Fantasma georgiano
Do políptico de entrevistas que Oliver Stone fez a Vladimir Putin
interessou-me sobremaneira o exercício de história comparada do
presidente russo sobre José Estaline.
[1]
É que o bendito José e o maldito Estaline continuam a cativar e
a assombrar audiências desde 1922. Para Putin, Estaline teve o seu lado
luminoso e o seu lado escuro à maneira de Cromwell ou Napoleão.

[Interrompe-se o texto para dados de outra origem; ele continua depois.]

-- ==== Sys2Proof/Syntax.lean ====
section
/-! DEFINITION. The abstract syntax: operand codes (R61, R64, R65) and Instr, one constructor for each row of spec/opcode_table.json: A words, B words, and the steps of the part that are not words (spec/95). -/
namespace Sys2Proof

/-- Scopes of R210, with the codes of R61. -/
inductive Scope where
  | hart | core | clus | die | dev | sys
  deriving DecidableEq, Repr

/-- Element types of the B2 and BC formats (R65). -/
inductive ETy where
  | f32 | f16 | bf16 | l8e4 | l8e5 | l4 | i8 | i16 | i32 | i64 | n8 | n16 | n32 | n64
  deriving DecidableEq, Repr

/-- Rounding field of R65: `dyn` takes FMODE.RM. -/
inductive Rnd where
  | dyn | rne | rtz | rup | rdn
  deriving DecidableEq, Repr

/-- Mask-instruction widths of R63: W of BS and BM. -/
inductive MW where
  | i8 | i16 | i32 | i64
  deriving DecidableEq, Repr

/-- TYPE of `ld` (R61). -/
inductive LdTy where
  | i64 | i32 | i16 | i8 | n32 | n16 | n8
  deriving DecidableEq, Repr

/-- TYPE of `st` (R61). -/
inductive StTy where
  | i64 | i32 | i16 | i8
  deriving DecidableEq, Repr

/-- The S bit of an AM word and the fields it selects (R61): ORD bit 0 acquires, bit 1 releases. -/
inductive MemMode where
  | weak (disp : BitVec 10)
  | strong (ord : BitVec 2) (scope : Scope) (disp : BitVec 5)
  deriving DecidableEq, Repr

/-- Mask select and policy of a B word (R58): `sel` 0 is no mask, 1 to 3 name v1 to v3. -/
structure BMask where
  sel : BitVec 2
  agn : Bool
  deriving DecidableEq, Repr

/-- Lane patterns of R33. -/
inductive Pat where
  | none | rot1 | rot4 | rev | perm8 | bc0 | bc1 | swp
  deriving DecidableEq, Repr

/-- A vd operand of R64: a v register, or slot `n` of q6 or (`hi`) q7. -/
inductive VDst where
  | v (r : VReg)
  | q (hi : Bool) (n : BitVec 4)
  deriving DecidableEq, Repr

/-- A vs1 operand of R64. -/
inductive VSrc where
  | v (r : VReg)
  | q (q : BitVec 3) (n : BitVec 4)
  deriving DecidableEq, Repr

/-- A vs2 operand of R64: a v register with a lane pattern, a queue slot, a constant-bank entry or the literal. -/
inductive VSrc2 where
  | v (r : VReg) (p : Pat)
  | q (q : BitVec 3) (n : BitVec 4)
  | k (i : BitVec 6)
  | lit (w : W32)
  deriving DecidableEq, Repr

/-- Kinds of access that the checks of R192, R195 and R203 tell apart. -/
inductive AccKind where
  | read | write | atomic | fetch
  deriving DecidableEq, Repr

/-- Kinds of a remote request at an owner's pool (R194, R195). -/
inductive ReqKind where
  | read | write | atomic | fe
  deriving DecidableEq, Repr

/-- What a request held at a halted core is for (R378): the access of the hart's waiting A word, a group of its stream unit, a part of a row of a copy, the counter of a copy, an operation of the matrix array, a command at the head of a matrix queue, the counter of a drain, a Flint job of a cluster, or none of these: bytes from elsewhere, or a packet. -/
inductive ReqBy where
  | none
  | access
  | stream (q : BitVec 3)
  | copy (id row : Nat)
  | copyEnd (id : Nat)
  | mma (id : Nat)
  | command (own : Nat)
  | drain (id : Nat)
  | flint (cl : Nat)
  deriving DecidableEq, Repr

Parece calibrado o ponto de vista. Pergunte-se (ainda hoje) o que pensam a
Irlanda e a Escócia do Grande Matador & Confiscador Cromwell. Sepultado
na Abadia de Westminster, foi acordado (em tempos que já lá
vão) do augusto repouso. Pena sumária: cadáver suspenso em
correntes e decapitado. Mas o mau nome desvaneceu-se. Pergunte-se (ainda hoje)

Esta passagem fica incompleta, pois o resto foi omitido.